Five developmental landmarks were defined: hatching, first ecdysis, second ecdysis, pupation, and adult emergence. All individuals were inspected for developmental landmarks; half of them (chosen at random) were also repeatedly measured and weighed. After a landmark had been recorded, the midpoint between the current and the previous inspection was used as the actual time of the landmark occurrence. Transitions between larval stages were determined based on the color of a larva (creamy-white shortly after ecdysis) and the width of the mesonotum [
46]. Sex of beetles was determined after emergence on the basis of the shape of the eighth abdominal sternite.

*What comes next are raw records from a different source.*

/-! ### Global memory (R53 to R55, R179 to R193) -/

/-- R175, R179, R184: `ldg` and `ldc` from device memory read the bytes, extended as R175 says, for a reply that LOAD_REPLY writes; they
write no register or memory themselves. That the value is bound in the step in which the load issues is the model's choice (log
entry 5). R12: LOAD_REPLY writes the oldest reply of a context: its register (s0 and a0 discard it) and its flags, and nothing else. -/
def Obligations.GlobalLoadsAndTheirReplies : Prop :=
  (∀ (s : State) (g : Guard) (sz : BitVec 2) (sx capb byp na : Bool) (d a : BitVec 5) (cd ca : BitVec 4) (imm va : Word) (pa : Nat),
    s.runs true false g →
    let n := if sz = 0 then 8 else if sz = 1 then 1 else if sz = 2 then 2 else 4
    (BaseIs s capb a imm va n 1 → HbmReady s.ahead va n .read pa →
      ∃ v : Word, Replies (exec (.ldg g sz sx capb byp na d a imm) s) s (.s d) (v.setWidth 128) 0 ∧
        (∀ i < n, ∀ j < 8, v.getLsbD (8 * i + j) = (bytesGet s.mem.bytes (pa + i)).getLsbD j) ∧
        ∀ k, 8 * n ≤ k → k < 64 → v.getLsbD k = (sx && (bytesGet s.mem.bytes (pa + n - 1)).getLsbD 7)) ∧
    (TagFree s (capTag (s.A ca)) → s.checkCap (s.A ca) imm.toInt 16 1 (ca.setWidth 64) = .ok va.toNat → va.toNat % 16 = 0 → HbmReady s.ahead va 16 .read pa →
      Replies (exec (.ldc g cd ca imm) s) s (.a cd) (BitVec.ofNat 128 (bytesRead s.mem.bytes pa 16)) 0)) ∧
  (∀ (s : State) (core n : Nat) (r : Reply) (rest : List Reply), ((s.coreAt core).ctxAt n).replies = r :: rest →
    let x := (s.coreAt core).ctxAt n
    ∃ t y, exec (.loadReply core n) s = .next t ∧ t = s.setCore core ((s.coreAt core).setCtx n y) ∧
      (∀ q : BitVec 5, y.s.get q.toFin = if q ≠ 0 ∧ r.dest = .s q then r.value.setWidth 64 else x.s.get q.toFin) ∧
      (∀ q : BitVec 4, y.a.get q.toFin = if q ≠ 0 ∧ r.dest = .a q then r.value else x.a.get q.toFin) ∧
      y = { x with s := y.s, a := y.a, replies := rest, fflags := x.fflags ||| r.flags })

/-- R179, R184: `stg` and `stc` to device memory write their bytes and no others, and no register. R185, R187, R65: an atomic reads the
doubleword, writes the operation's result, and replies with the old value and the flags of `fadd`; `cas` writes only when the
comparison succeeds. -/
def Obligations.GlobalStoresAndAtomics : Prop :=
  (∀ (s : State) (g : Guard) (sz : BitVec 2) (capb byp na : Bool) (d a : BitVec 5) (cd ca : BitVec 4) (imm va : Word) (pa : Nat),
    s.runs true false g →
    let n := if sz = 0 then 8 else if sz = 1 then 1 else if sz = 2 then 2 else 4
    (BaseIs s capb a imm va n 2 → HbmReady s.ahead va n .write pa →
      ∃ t, exec (.stg g sz capb byp na d a imm) s = .next t ∧ Stores t s.ahead pa n (s.S d).toNat) ∧
    (TagFree s (capTag (s.A ca)) → s.checkCap (s.A ca) imm.toInt 16 2 (ca.setWidth 64) = .ok va.toNat → va.toNat % 16 = 0 → HbmReady s.ahead va 16 .write pa →
      ∃ t, exec (.stc g cd ca imm) s = .next t ∧ Stores t s.ahead pa 16 (s.A cd).toNat)) ∧
  (∀ (s : State) (g : Guard) (op : BitVec 4) (scope : BitVec 3) (d a b c : BitVec 5) (pa : Nat), s.runs true false g →
    (s.S a).toNat % 8 = 0 → HbmReady s.ahead (s.S a) 8 .update pa →
    let old : Word := BitVec.ofNat 64 (bytesRead s.mem.bytes pa 8)
    let x := s.S b
    let sum := fpAdd 0 (unpack f64 old.toNat) (unpack f64 x.toNat)
    let replied (fl : FFlags) (lines : List Nat) : State := s.ahead.modMy fun y => { y with replies := y.replies ++ [⟨.s d, old.setWidth 128, fl, lines⟩] }
    (∃ t v lines, ∃ fl : FFlags, exec (.amo g op scope d a b) s = .next t ∧ Stores t (replied fl lines) pa 8 v ∧
      (op ≠ 7 → fl = 0) ∧
      (op = 0 → v = (old + x).toNat) ∧ (op = 1 → v = (old &&& x).toNat) ∧ (op = 2 → v = (old ||| x).toNat) ∧ (op = 3 → v = (old ^^^ x).toNat) ∧
      (op = 4 → v = (if x.toInt < old.toInt then x else old).toNat) ∧ (op = 5 → v = (if old.toInt < x.toInt then x else old).toNat) ∧
      (op = 6 → v = x.toNat) ∧
      (op = 7 → v = (formResult f64 0 sum.1 sum.2).1 ∧ fl = (formResult f64 0 sum.1 sum.2).2) ∧
      (op = 8 → v = (if old.toNat / 2 ^ 56 ≠ x.toNat / 2 ^ 56 ∨ x.toNat % 2 ^ 56 < old.toNat % 2 ^ 56 then x else old).toNat)) ∧
    (∃ t lines, exec (.cas g scope d a b c) s = .next t ∧
      (old = x → Stores t (replied 0 lines) pa 8 (s.S c).toNat) ∧ (old ≠ x → Stores t (replied 0 lines) pa 0 0)))

/-- R54, R184: CheckCap's faults in order, CAPNULL, CAPPERM, CAPBOUND, CAPREVOKED, with the register's number in EINFO and the address
in EADDR where it has been formed, else the capability's base. Before CAPREVOKED, a revocation bit that is read from a poisoned line
faults POISON, which is the model's choice (log entry 118). Nothing takes effect but, in the directory, that a dirty copy has
supplied the bit's line. R180, R182: the checks of an access that goes through the NI in order: bits [63:57], the aperture's window
and alignment, translation, the data; EADDR holds the address and nothing takes effect. -/
def Obligations.CapabilityAndGlobalFaultsInOrder : Prop :=
  (∀ (s : State) (g : Guard) (d a : BitVec 4) (imm : Word), s.runs true false g →
    let c := s.A a
    let base : Nat := c.toNat % 2 ^ 57
    let len : Nat := c.toNat / 2 ^ 57 % 2 ^ 40
    let faults (code : Nat) (addr : Word) (info : Word := a.setWidth 64) : Prop :=
      ∃ dir, Traps (exec (.ldc g d a imm) s) { s with dir := dir } code addr info s.hand.pc
    TagFree s (c.toNat / 2 ^ 104) →
    (c = 0 → faults 6 0) ∧
    (c ≠ 0 → c.getLsbD 103 = true ∨ c.getLsbD 97 = false → faults 8 (BitVec.ofNat 64 base)) ∧
    (c ≠ 0 → c.getLsbD 103 = false → c.getLsbD 97 = true →
      (imm.toInt < 0 ∨ (len : Int) < imm.toInt + 16 → faults 7 (BitVec.ofNat 64 base)) ∧
      (0 ≤ imm.toInt → imm.toInt + 16 ≤ len →
        (2 ^ 57 ≤ base + imm.toNat → faults 7 (BitVec.ofNat 64 (base + imm.toNat))) ∧
        (base + imm.toNat < 2 ^ 57 → c.toNat / 2 ^ 104 ≠ 0 →
          (s.tagPoisoned (c.toNat / 2 ^ 104) = true → faults 12 (BitVec.ofNat 64 (base + imm.toNat)) 0) ∧
          (s.tagPoisoned (c.toNat / 2 ^ 104) = false → s.revoked (c.toNat / 2 ^ 104) = true →
            faults 9 (BitVec.ofNat 64 (base + imm.toNat))))))) ∧
  (∀ (s : State) (g : Guard) (sz : BitVec 2) (sx byp na : Bool) (d a : BitVec 5) (imm : Word), s.runs true false g →
    let va := s.S a + imm
    let x := va.toNat
    let n := if sz = 0 then 8 else if sz = 1 then 1 else if sz = 2 then 2 else 4
    let faults (code : Nat) (read write : Word) : Prop :=
      Traps (exec (.ldg g sz sx false byp na d a imm) s) s code va read s.hand.pc ∧
      Traps (exec (.stg g sz false byp na d a imm) s) s code va write s.hand.pc
    (2 ^ 57 ≤ x → faults 10 0 1) ∧
    (x < 2 ^ 57 → s.aperture x = true → 6 ≤ x / 0x20000 % 8 → faults 4 0 0) ∧
    (x < 2 ^ 57 → s.aperture x = true → x / 0x20000 % 8 = 0 → x % n ≠ 0 → faults 3 0 0) ∧
    (x < 2 ^ 57 → s.aperture x = true → x / 0x20000 % 8 = 3 ∨ x / 0x20000 % 8 = 4 → x % 2 ≠ 0 → faults 3 0 0) ∧
    (x < 2 ^ 57 → s.aperture x = false → ∀ code r w, s.ahead.translateMy x .read = .error (s.ahead, .flt code r) →
      s.ahead.translateMy x .write = .error (s.ahead, .flt code w) → faults code r w) ∧
    (x < 2 ^ 57 → s.aperture x = false → x % 128 + n ≤ 128 → ∀ pa, s.ahead.translateMy x .read = .ok (s.ahead, ⟨0, pa⟩) →
      s.ahead.translateMy x .write = .ok (s.ahead, ⟨0, pa⟩) → pa < hbmSize → s.mem.poisoned true pa n = true → faults 12 0 1))

/-- R181, R188, R193, R194, R320, R382: `prf` never faults and changes no register and no byte; `cclean` leaves the line dirty nowhere,
`cflush` leaves no copy of it; `cflush` waits while a copy must still be acknowledged by a cache that drains first. A fence closes
update flits and waits for what its context queued; then a fence of kind `.acq` completes, and every other kind when no
acknowledgement is awaited: `.rel`, `.ar` and `.sc` begin a new epoch of updates, `.desc` drops what the context has fetched. R189,
R190: `lease` gives the frame range a lease with its ways and its end in TIME, or writes 0 for what it refuses: an operand out of
range, more than 64 MiB, no free id, or a set of L2 that would hold more than 16 reserved ways, those of every lease counted;
`unlease` and LEASE_EXPIRY end a lease. R189 says only that the id is one from 1 to 64; that it is the lowest free one is the
model's choice (log entry 122). -/
def Obligations.CachesFencesAndLeases : Prop :=
  (∀ (s : State) (g : Guard) (l2 w : Bool) (a : BitVec 5) (kind scope : BitVec 3) (pa : Nat), s.runs true false g →
    let line := pa / 128 * 128
    let closed := s.ahead.closeFlits s.hand.core
    (∃ t, exec (.prf g l2 w a) s = .next t ∧
      t = { s.ahead with dir := t.dir, bridge := t.bridge, hostHeld := t.hostHeld, telemetry := t.telemetry, caches := t.caches }) ∧
    (HbmReady s.ahead (s.S a) 1 .read pa → (s.ahead.leafOf (s.S a).toNat).any pteRdup = false →
      (∃ t, exec (.cclean g a) s = .next t ∧ t = { s.ahead with dir := t.dir, caches := t.caches } ∧ line ∉ t.caches.l2dirty ∧
        ∀ e x st, t.dirAt line = some e → e.owner = some (x, st) → moesiDirty st = false) ∧
      ((∀ e ∈ s.dir, e.line = line → e.awaited = [] ∧ ∀ x ∈ e.others none, slow x = false) →
        ∃ t, exec (.cflush g a) s = .next t ∧ t = { s.ahead with dir := t.dir, bridge := t.bridge, pstate := t.pstate, caches := t.caches } ∧
          t.dirAt line = none) ∧
      ((∃ e, s.dirAt line = some e ∧ (e.awaited ≠ [] ∨ ∃ x ∈ e.others none, slow x = true)) →
        ∃ t, exec (.cflush g a) s = .next t ∧ t.my = { s.my with pc := s.hand.pc, st := .waiting (.grant line) } ∧ SameMemory s t)) ∧
    (s.queueQuiet s.hand.core s.hand.ctx = false →
      exec (.fence g kind scope) s = .next (closed.modMy fun x => { x with pc := s.hand.pc, st := .waiting .queued })) ∧
    (s.queueQuiet s.hand.core s.hand.ctx = true →
      exec (.fence g 0 scope) s = .next closed ∧
      (kind ≠ 0 → (∀ e ∈ s.dir, e.awaited = []) → s.me.freed = [] →
        ∃ t, exec (.fence g kind scope) s = .next t ∧
          (kind = 1 ∨ kind = 2 ∨ kind = 3 → t = { closed.modMe (fun c => { c with epoch := c.epoch + 1 }) with dir := t.dir }) ∧
          (kind = 5 → t = { closed.modMe (fun c => { c with icache := c.icache.filter fun x => x.1 / 2 ^ 60 != s.hand.ctx }) with
            dir := t.dir }) ∧
          (kind ≠ 1 → kind ≠ 2 → kind ≠ 3 → kind ≠ 5 → t = { closed with dir := t.dir })))) ∧
  (∀ (s : State) (g : Guard) (d a b c : BitVec 5) (pa id : Nat), s.runs true false g →
    let n := (s.S b).toNat
    let o := s.S c
    let ways := (o.setWidth 5).toNat
    let leases := (s.pst s.partNo).leases
    let page := 4096 * 2 ^ ((s.ahead.leafOf (s.S a).toNat).map pteSize).getD 40
    let slices (p : Nat) : List Nat := ((s.partEntry p).map sliceList).getD []
    let reserved (k : Nat) : Nat :=
      ways + (s.pstate.map fun x => ((x.2.leases.filter fun l => (setsOf (slices x.1) l.lo l.hi).contains k).map (·.ways)).sum).sum
    (HbmReady s.ahead (s.S a) 1 .read pa → (s.S a).toNat % 128 = 0 → n % 128 = 0 → (s.S a).toNat % page + n ≤ page →
      (o.extractLsb' 32 32 = 0 ∨ o.setWidth 5 = 0 ∨ 16 < ways ∨ o.extractLsb' 5 27 ≠ 0 ∨ n = 0 ∨ 0x4000000 < n ∨
        (∀ i, 1 ≤ i → i ≤ 64 → ∃ l ∈ leases, l.id = i) ∨ (∃ k ∈ setsOf (slices s.partNo) pa (pa + n), 16 < reserved k) →
        ∃ t, exec (.lease g d a b c) s = .next t ∧ t = s.ahead.setS d 0) ∧
      (o.extractLsb' 32 32 ≠ 0 → o.setWidth 5 ≠ 0 → ways ≤ 16 → o.extractLsb' 5 27 = 0 → n ≠ 0 → n ≤ 0x4000000 →
        1 ≤ id → id ≤ 64 → (∀ l ∈ leases, l.id ≠ id) → (∀ i, 1 ≤ i → i < id → ∃ l ∈ leases, l.id = i) →
        (∀ k ∈ setsOf (slices s.partNo) pa (pa + n), reserved k ≤ 16) →
        ∃ t, exec (.lease g d a b c) s = .next t ∧ t.S d = orZero d (BitVec.ofNat 64 id) ∧ t.my.pc = s.nextPc ∧
          SameRegs s t [d] [] [] [] ∧ SameMemory s t ∧
          (t.pst s.partNo).leases = leases ++ [⟨id, pa, pa + n, ways, s.time.toNat * 8 + (o.extractLsb' 32 32).toNat * 5, []⟩])) ∧
    (∃ t, exec (.unlease g a) s = .next t ∧ t = s.ahead.setPst s.partNo { s.pst s.partNo with
      leases := leases.filter fun l => l.id != (s.S a).toNat }) ∧
    (∃ t, exec (.leaseExpiry s.partNo id) s = .next t ∧
      ((∃ l ∈ leases, l.id = id ∧ l.expiry ≤ s.time.toNat * 8) → (t.pst s.partNo).leases = leases.filter fun l => l.id != id) ∧
      ((∀ l ∈ leases, l.id = id → s.time.toNat * 8 < l.expiry) → t = s)))

/-- R191, R192, R55, R388: `alloc` takes the first block of the smallest class that holds s_a bytes, zeroes it and no other byte, and makes a
capability of it with a fresh tag, or writes null; `free` checks its capability in order and sets the tag's revocation bit, and nothing else in
memory, once no cache that must drain first keeps the bit's line: until then it waits. -/
def Obligations.AllocAndFree : Prop :=
  ∀ (s : State) (g : Guard) (d a : BitVec 4) (b : BitVec 5) (j va pa tag : Nat) (rest : List Nat) (e : Partition), s.runs true false g →
    let n := (s.S b).toNat
    let c := s.A a
    let byte := e.bitmap + c.toNat / 2 ^ 104 / 8
    let line := byte / 128 * 128
    let size := 16 * 2 ^ j
    (n = 0 ∨ 0x100000 < n → WritesA (exec (.alloc g d b) s) s d 0) ∧
    (n ≠ 0 → j ≤ 16 → n ≤ size → (j = 0 ∨ 16 * 2 ^ (j - 1) < n) → smapGet? (s.pst s.partNo).slabs j = some (va :: rest) →
      va < 2 ^ 57 → (s.pst s.partNo).nextTag = tag → 0 < tag → tag < 2 ^ 24 → s.revokedHome tag = false → s.bitPoisoned tag = false →
      (∀ i < size, s.ahead.translate .distributor s.partNo (va + i) .read = .ok (s.ahead, ⟨0, pa + i⟩)) →
      pa % 128 = va % 128 → pa + size ≤ hbmSize → s.mem.poisoned false pa size = false → LinesFree s pa size →
      ∃ t, exec (.alloc g d b) s = .next t ∧
        t.A d = orZero d (BitVec.ofNat 128 (tag * 2 ^ 104 + 0x3B * 2 ^ 97 + n * 2 ^ 57 + va)) ∧ t.my.pc = s.nextPc ∧
        (∀ r, t.S r = s.S r) ∧ (∀ r, t.P r = s.P r) ∧ (∀ r, r ≠ d → t.A r = s.A r) ∧ (∀ r, t.H r = s.H r) ∧ t.my.fflags = s.my.fflags ∧
        smapGet? (t.pst s.partNo).slabs j = some rest ∧ (t.pst s.partNo).nextTag = tag + 1 ∧
        (∀ i < size, bytesGet t.mem.bytes (pa + i) = 0) ∧
        (∀ x, ¬(pa ≤ x ∧ x < pa + size) → bytesGet t.mem.bytes x = bytesGet s.mem.bytes x) ∧
        t.mem.full = s.mem.full ∧ t.mem.poison = s.mem.poison) ∧
    (c = 0 → Traps (exec (.free g a) s) s 6 0 (a.setWidth 64) s.hand.pc) ∧
    (c ≠ 0 → c.getLsbD 103 = true ∨ c.getLsbD 98 = false ∨ c.toNat / 2 ^ 104 = 0 →
      Traps (exec (.free g a) s) s 8 (BitVec.ofNat 64 (c.toNat % 2 ^ 57)) (a.setWidth 64) s.hand.pc) ∧
    (c ≠ 0 → c.getLsbD 103 = false → c.getLsbD 98 = true → c.toNat / 2 ^ 104 ≠ 0 → s.partEntry s.partNo = some e → byte < hbmSize →
      s.mem.poisoned false line 1 = false → s.heldAt line = none →
      (LinesFree s line 1 → (bytesGet s.mem.bytes byte).getLsbD (c.toNat / 2 ^ 104 % 8) = true →
        Traps (exec (.free g a) s) s 9 (BitVec.ofNat 64 (c.toNat % 2 ^ 57)) (a.setWidth 64) s.hand.pc) ∧
      (LinesFree s line 1 → (bytesGet s.mem.bytes byte).getLsbD (c.toNat / 2 ^ 104 % 8) = false →
        ∃ t, exec (.free g a) s = .next t ∧ (bytesGet t.mem.bytes byte).getLsbD (c.toNat / 2 ^ 104 % 8) = true ∧
          (∀ i < 8, i ≠ c.toNat / 2 ^ 104 % 8 → (bytesGet t.mem.bytes byte).getLsbD i = (bytesGet s.mem.bytes byte).getLsbD i) ∧
          (∀ x, x ≠ byte → bytesGet t.mem.bytes x = bytesGet s.mem.bytes x) ∧ t.mem.full = s.mem.full ∧ t.mem.poison = s.mem.poison ∧
          t.my.pc = s.nextPc ∧ SameRegs s t [] [] [] []) ∧
      ((∃ x, s.dirAt line = some x ∧ (x.awaited ≠ [] ∨ ∃ y ∈ x.others none, slow y = true)) →
        ∃ t, exec (.free g a) s = .next t ∧ t.my = { s.my with pc := s.hand.pc, st := .waiting (.grant line) } ∧ SameMemory s t))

Inspections and measurements of larvae and pupae
Inspections and measurements were carried out at intervals representing 10% of the life stage duration [
12] (Table
1). A geometrical micrometer was used to measure in vivo larval length [
47]. A larva was placed in a 1.5-ml Eppendorf tube, and after it had become immobile and fully erected, its length (from clypeus to the last abdominal segment) was measured with a micrometer. An analytical balance AS 82/220.R2 (Radwag, Poland) was used to weigh larvae and pupae while being kept in a 1.5-ml Eppendorf tube.
Table 1
Inspection/measurement intervals (hours) in each temperature
Egg | 12 | 12 | 7 | 7 | 5 | 5 | 4 |
1st instar larva | 9 | 9 | 6 | 6 | 4 | 4 | 3 |
2nd instar larva | 11 | 11 | 8 | 8 | 6 | 6 | 5 |
3rd instar larva | 40 | 40 | 30 | 30 | 24 | 24 | 18 |
Pupa | 30 | 30 | 24 | 24 | 16 | 16 | 12 |
Statistical analyses
Differences between males and females in the duration of developmental stages and total immature development as well as in the adult insect length and weight at emergence were evaluated using the
t test for independent samples. Thermal summation models for the total immature development were calculated separately for males and females, as well as for the pooled sample (i.e., the general model), using the equation proposed by Ikemoto and Takai [
9]. Eight insects per temperature and sex were randomly selected to be used for the modeling purposes; the rest of the specimens were used to test performance of the models in the age estimation task. Due to the large mortality at extreme temperatures, 15 and 30 °C were poorly represented in the validation sample. The validation included comparison of the thermal units needed to reach the adult stage, as calculated for each specimen at relevant developmental threshold, with the thermal constant from the model. The accuracy with which the model represented the actual thermal units needed for the emergence of the adult stage was compared across models using the
t test for correlated samples. All analyses were performed using Statistica 12 (StatSoft, Inc., 2014) at 5% level of significance.